I’m an English speaker. Where I come from, only drunks mix up those sounds.

I thought I’d pretty much discounted such distractions. I was much more worried about the distinction between 商 (shāng) and 香 (xiāng). Maybe that was where I went wrong. Producing a passable ‘xi‘ had in itself been no great problem. But I guess, at some stage I must have thought, if only I could make that sh, with my tongue curled right up, maybe then I’d get that shx distinction. After all, it’s called a retroflex.

Oh dear. Perhaps a little bit of linguistic knowledge is a dangerous thing.

However it happened, I somehow came to believe that I needed to make the sounds zh, ch, and sh way up in the roof of my mouth.

Now, I don’t think I was alone in this. I know at least some other foreign learners of Chinese find themselves exhausted by the attempt to produce these sounds, and gradually realise they’re going to have to relax a little. Maybe they even notice, as I did, that the sound produced right up there is just not very much like that of their Chinese friends. Besides, most of those friends don’t dribble that much during conversation.

So, gradually, I found a position with my tongue tip no longer turned up, but turned down a little, just above the alveolar ridge. This was easier, and it seemed to sound a little better.

Of course, this isn’t the whole story. It wasn’t that I’d started off wrong, and then got it right; it was that I’d started off completely wrong, and then managed to get it slightly less wrong.

These sounds are simply not produced that far back or that high up.

If you’re one of those who made the same mistake as me, and then adjusted a little, as I did, maybe you’re saying to yourself, “But, if I made those sounds any further forward, my tongue would be in basically the same place that it is for those English sounds!”

Uh huh…

You’re catching on.

In the next few posts, I intend to show why English speakers should simply not be taught how to pronounce the Pinyin sounds zh, ch, and sh when they start learning Chinese.

Note: I appreciate many that many foreign learners of Chinese have a mother tongue other than English and that may well affect their Chinese pronunciation quite differently. Please do feel free to share any insights below.

14 responses to “Shurely shome mishtake!”

  1. Peter says:

    Yeah, I live in Shanghai, and my pronunciation has… adapted to the region. Based on my observations, I’d say that when locals (or for that matter, anyone who isn’t from 东北) aren’t too busy mixing up their zhi-chi-shi’s and zi-ci-si’s, they’re pronouncing them exactly the same–modulo aspiration/voicing changes–as in English (tʃ tʃʰ ʃ), or at least no farther back than that.

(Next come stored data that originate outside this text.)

/-! `modOhp` changes lines only. -/
@[simp] theorem State.modOhp_regs (n : Nat) (f : Ohp → Ohp) : (s.modOhp n f).regs = s.regs := rfl
@[simp] theorem State.modOhp_bar2 (n : Nat) (f : Ohp → Ohp) : (s.modOhp n f).bar2 = s.bar2 := rfl
@[simp] theorem State.modOhp_prtRec (n : Nat) (f : Ohp → Ohp) : (s.modOhp n f).prtRec = s.prtRec := rfl
@[simp] theorem State.modOhp_host (n : Nat) (f : Ohp → Ohp) : (s.modOhp n f).host = s.host := rfl
@[simp] theorem State.modOhp_flash (n : Nat) (f : Ohp → Ohp) : (s.modOhp n f).flash = s.flash := rfl
@[simp] theorem State.modOhp_fuses (n : Nat) (f : Ohp → Ohp) : (s.modOhp n f).fuses = s.fuses := rfl
@[simp] theorem State.modOhp_power (n : Nat) (f : Ohp → Ohp) : (s.modOhp n f).power = s.power := rfl
@[simp] theorem State.modOhp_pcie (n : Nat) (f : Ohp → Ohp) : (s.modOhp n f).pcie = s.pcie := rfl
@[simp] theorem State.modOhp_irq (n : Nat) (f : Ohp → Ohp) : (s.modOhp n f).irq = s.irq := rfl
@[simp] theorem State.modOhp_guardHost (n : Nat) (f : Ohp → Ohp) : (s.modOhp n f).guardHost = s.guardHost := rfl
@[simp] theorem State.modOhp_guardMgmt (n : Nat) (f : Ohp → Ohp) : (s.modOhp n f).guardMgmt = s.guardMgmt := rfl
@[simp] theorem State.modOhp_tk (n : Nat) (f : Ohp → Ohp) : (s.modOhp n f).tk = s.tk := rfl
@[simp] theorem State.modOhp_fcr (n : Nat) (f : Ohp → Ohp) : (s.modOhp n f).fcr = s.fcr := rfl
@[simp] theorem State.modOhp_boot (n : Nat) (f : Ohp → Ohp) : (s.modOhp n f).boot = s.boot := rfl
@[simp] theorem State.modOhp_mbx (n : Nat) (f : Ohp → Ohp) : (s.modOhp n f).mbx = s.mbx := rfl
@[simp] theorem State.modOhp_buses (n : Nat) (f : Ohp → Ohp) : (s.modOhp n f).buses = s.buses := rfl
@[simp] theorem State.modOhp_modules (n : Nat) (f : Ohp → Ohp) : (s.modOhp n f).modules = s.modules := rfl
@[simp] theorem State.modOhp_planes (n : Nat) (f : Ohp → Ohp) : (s.modOhp n f).planes = s.planes := rfl
@[simp] theorem State.modOhp_tw (n : Nat) (f : Ohp → Ohp) : (s.modOhp n f).tw = s.tw := rfl
@[simp] theorem State.modOhp_tmg (n : Nat) (f : Ohp → Ohp) : (s.modOhp n f).tmg = s.tmg := rfl
@[simp] theorem State.modOhp_scc (n : Nat) (f : Ohp → Ohp) : (s.modOhp n f).scc = s.scc := rfl
@[simp] theorem State.modOhp_dma (n : Nat) (f : Ohp → Ohp) : (s.modOhp n f).dma = s.dma := rfl
@[simp] theorem State.modOhp_cvu (n : Nat) (f : Ohp → Ohp) : (s.modOhp n f).cvu = s.cvu := rfl
@[simp] theorem State.modOhp_jtag (n : Nat) (f : Ohp → Ohp) : (s.modOhp n f).jtag = s.jtag := rfl
@[simp] theorem State.modOhp_fresh (n : Nat) (f : Ohp → Ohp) : (s.modOhp n f).fresh = s.fresh := rfl
@[simp] theorem State.modOhp_pending (n : Nat) (f : Ohp → Ohp) : (s.modOhp n f).pending = s.pending := rfl
@[simp] theorem State.modOhp_reg (n : Nat) (f : Ohp → Ohp) (x : Nat) : (s.modOhp n f).reg x = s.reg x := rfl
@[simp] theorem State.modOhp_get (n : Nat) (f : Ohp → Ohp) (x : FRef) : (s.modOhp n f).get x = s.get x := rfl
@[simp] theorem State.modOhp_flag (n : Nat) (f : Ohp → Ohp) (x : FRef) : (s.modOhp n f).flag x = s.flag x := rfl
@[simp] theorem State.modOhp_get64 (n : Nat) (f : Ohp → Ohp) (x : Nat) : (s.modOhp n f).get64 x = s.get64 x := rfl

/-! `modDpm` changes lines only. -/
@[simp] theorem State.modDpm_regs (n : Nat) (f : Dpm → Dpm) : (s.modDpm n f).regs = s.regs := rfl
@[simp] theorem State.modDpm_bar2 (n : Nat) (f : Dpm → Dpm) : (s.modDpm n f).bar2 = s.bar2 := rfl
@[simp] theorem State.modDpm_prtRec (n : Nat) (f : Dpm → Dpm) : (s.modDpm n f).prtRec = s.prtRec := rfl
@[simp] theorem State.modDpm_host (n : Nat) (f : Dpm → Dpm) : (s.modDpm n f).host = s.host := rfl
@[simp] theorem State.modDpm_flash (n : Nat) (f : Dpm → Dpm) : (s.modDpm n f).flash = s.flash := rfl
@[simp] theorem State.modDpm_fuses (n : Nat) (f : Dpm → Dpm) : (s.modDpm n f).fuses = s.fuses := rfl
@[simp] theorem State.modDpm_power (n : Nat) (f : Dpm → Dpm) : (s.modDpm n f).power = s.power := rfl
@[simp] theorem State.modDpm_pcie (n : Nat) (f : Dpm → Dpm) : (s.modDpm n f).pcie = s.pcie := rfl
@[simp] theorem State.modDpm_irq (n : Nat) (f : Dpm → Dpm) : (s.modDpm n f).irq = s.irq := rfl
@[simp] theorem State.modDpm_guardHost (n : Nat) (f : Dpm → Dpm) : (s.modDpm n f).guardHost = s.guardHost := rfl
@[simp] theorem State.modDpm_guardMgmt (n : Nat) (f : Dpm → Dpm) : (s.modDpm n f).guardMgmt = s.guardMgmt := rfl
@[simp] theorem State.modDpm_tk (n : Nat) (f : Dpm → Dpm) : (s.modDpm n f).tk = s.tk := rfl
@[simp] theorem State.modDpm_fcr (n : Nat) (f : Dpm → Dpm) : (s.modDpm n f).fcr = s.fcr := rfl
@[simp] theorem State.modDpm_boot (n : Nat) (f : Dpm → Dpm) : (s.modDpm n f).boot = s.boot := rfl
@[simp] theorem State.modDpm_mbx (n : Nat) (f : Dpm → Dpm) : (s.modDpm n f).mbx = s.mbx := rfl
@[simp] theorem State.modDpm_buses (n : Nat) (f : Dpm → Dpm) : (s.modDpm n f).buses = s.buses := rfl
@[simp] theorem State.modDpm_modules (n : Nat) (f : Dpm → Dpm) : (s.modDpm n f).modules = s.modules := rfl
@[simp] theorem State.modDpm_planes (n : Nat) (f : Dpm → Dpm) : (s.modDpm n f).planes = s.planes := rfl
@[simp] theorem State.modDpm_tw (n : Nat) (f : Dpm → Dpm) : (s.modDpm n f).tw = s.tw := rfl
@[simp] theorem State.modDpm_tmg (n : Nat) (f : Dpm → Dpm) : (s.modDpm n f).tmg = s.tmg := rfl
@[simp] theorem State.modDpm_scc (n : Nat) (f : Dpm → Dpm) : (s.modDpm n f).scc = s.scc := rfl
@[simp] theorem State.modDpm_dma (n : Nat) (f : Dpm → Dpm) : (s.modDpm n f).dma = s.dma := rfl
@[simp] theorem State.modDpm_cvu (n : Nat) (f : Dpm → Dpm) : (s.modDpm n f).cvu = s.cvu := rfl
@[simp] theorem State.modDpm_jtag (n : Nat) (f : Dpm → Dpm) : (s.modDpm n f).jtag = s.jtag := rfl
@[simp] theorem State.modDpm_fresh (n : Nat) (f : Dpm → Dpm) : (s.modDpm n f).fresh = s.fresh := rfl
@[simp] theorem State.modDpm_pending (n : Nat) (f : Dpm → Dpm) : (s.modDpm n f).pending = s.pending := rfl
@[simp] theorem State.modDpm_reg (n : Nat) (f : Dpm → Dpm) (x : Nat) : (s.modDpm n f).reg x = s.reg x := rfl
@[simp] theorem State.modDpm_get (n : Nat) (f : Dpm → Dpm) (x : FRef) : (s.modDpm n f).get x = s.get x := rfl
@[simp] theorem State.modDpm_flag (n : Nat) (f : Dpm → Dpm) (x : FRef) : (s.modDpm n f).flag x = s.flag x := rfl
@[simp] theorem State.modDpm_get64 (n : Nat) (f : Dpm → Dpm) (x : Nat) : (s.modDpm n f).get64 x = s.get64 x := rfl

/-! `pulse` changes irq only. -/
@[simp] theorem State.pulse_regs (v : Nat) : (s.pulse v).regs = s.regs := rfl
@[simp] theorem State.pulse_bar2 (v : Nat) : (s.pulse v).bar2 = s.bar2 := rfl
@[simp] theorem State.pulse_prtRec (v : Nat) : (s.pulse v).prtRec = s.prtRec := rfl
@[simp] theorem State.pulse_host (v : Nat) : (s.pulse v).host = s.host := rfl
@[simp] theorem State.pulse_flash (v : Nat) : (s.pulse v).flash = s.flash := rfl
@[simp] theorem State.pulse_fuses (v : Nat) : (s.pulse v).fuses = s.fuses := rfl
@[simp] theorem State.pulse_power (v : Nat) : (s.pulse v).power = s.power := rfl
@[simp] theorem State.pulse_pcie (v : Nat) : (s.pulse v).pcie = s.pcie := rfl
@[simp] theorem State.pulse_guardHost (v : Nat) : (s.pulse v).guardHost = s.guardHost := rfl
@[simp] theorem State.pulse_guardMgmt (v : Nat) : (s.pulse v).guardMgmt = s.guardMgmt := rfl
@[simp] theorem State.pulse_tk (v : Nat) : (s.pulse v).tk = s.tk := rfl
@[simp] theorem State.pulse_fcr (v : Nat) : (s.pulse v).fcr = s.fcr := rfl
@[simp] theorem State.pulse_boot (v : Nat) : (s.pulse v).boot = s.boot := rfl
@[simp] theorem State.pulse_mbx (v : Nat) : (s.pulse v).mbx = s.mbx := rfl
@[simp] theorem State.pulse_buses (v : Nat) : (s.pulse v).buses = s.buses := rfl
@[simp] theorem State.pulse_modules (v : Nat) : (s.pulse v).modules = s.modules := rfl
@[simp] theorem State.pulse_lines (v : Nat) : (s.pulse v).lines = s.lines := rfl
@[simp] theorem State.pulse_planes (v : Nat) : (s.pulse v).planes = s.planes := rfl
@[simp] theorem State.pulse_tw (v : Nat) : (s.pulse v).tw = s.tw := rfl
@[simp] theorem State.pulse_tmg (v : Nat) : (s.pulse v).tmg = s.tmg := rfl
@[simp] theorem State.pulse_scc (v : Nat) : (s.pulse v).scc = s.scc := rfl
@[simp] theorem State.pulse_dma (v : Nat) : (s.pulse v).dma = s.dma := rfl
@[simp] theorem State.pulse_cvu (v : Nat) : (s.pulse v).cvu = s.cvu := rfl
@[simp] theorem State.pulse_jtag (v : Nat) : (s.pulse v).jtag = s.jtag := rfl
@[simp] theorem State.pulse_fresh (v : Nat) : (s.pulse v).fresh = s.fresh := rfl
@[simp] theorem State.pulse_pending (v : Nat) : (s.pulse v).pending = s.pending := rfl
@[simp] theorem State.pulse_reg (v : Nat) (x : Nat) : (s.pulse v).reg x = s.reg x := rfl
@[simp] theorem State.pulse_get (v : Nat) (x : FRef) : (s.pulse v).get x = s.get x := rfl
@[simp] theorem State.pulse_flag (v : Nat) (x : FRef) : (s.pulse v).flag x = s.flag x := rfl
@[simp] theorem State.pulse_get64 (v : Nat) (x : Nat) : (s.pulse v).get64 x = s.get64 x := rfl
@[simp] theorem State.pulse_line (v : Nat) (x : Nat) : (s.pulse v).line x = s.line x := rfl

    As for those pirates from up North, I’m not really qualified to comment. Once upon a Tianjin, my pronunciations of zhi-chi-shi were gratingly retroflex, but I’ve not been back there for some time, so I can’t really say whereabouts their tongues are in those piratey mouths of theirs.

  2. Peter says:

    Follow-up: dʒ tʃʰ ʃ in English are often accompanied by lip-rounding (whereas zhi-chi-shi, zi-ci-si, and ji-qi-xi all seem to be pretty lip-rounding-free). It would probably be a bit more productive to focus on _that_, rather than all this retroflex nonsense, when teaching pronunciation. Or, for that matter, we could focus on more important things: [y] vs [u], tones (especially in the context of an utterance, as opposed to in isolation), those tricky ji-qi-xi sounds, and picking up attractive women.

    • Sima says:

      Peter, I’m glad you’ve noticed that in Shanghai. I suspect if you returned to Tianjin now, or even came up to the Northeast, you’d note that it’s really not that different; obviously, there’s a load of mixing here of the zhi-chi-shi and zi-ci-si but, for those who make the distinction, I suspect the position of articulation just isn’t that strange.

      Good point on lip-rounding. The effects can be quite striking.

  3. hanmeng says:

    I agree 100%. It’s ridiculous to insist on a distinction that eludes many native Chinese speakers. But I’ve always been annoyed at the way most beginning textbooks have page after page of drills teaching how to pronounce pinyin. Yes, learning the tones is important, but as for the rest–it’s just not that big a deal!

  4. Sima says:

    hanmeng, the point is that English speakers arrive at learning Chinese with a perfectly serviceable distinction. There’s really no need to insist on anything; the distinction is trivially easy for them.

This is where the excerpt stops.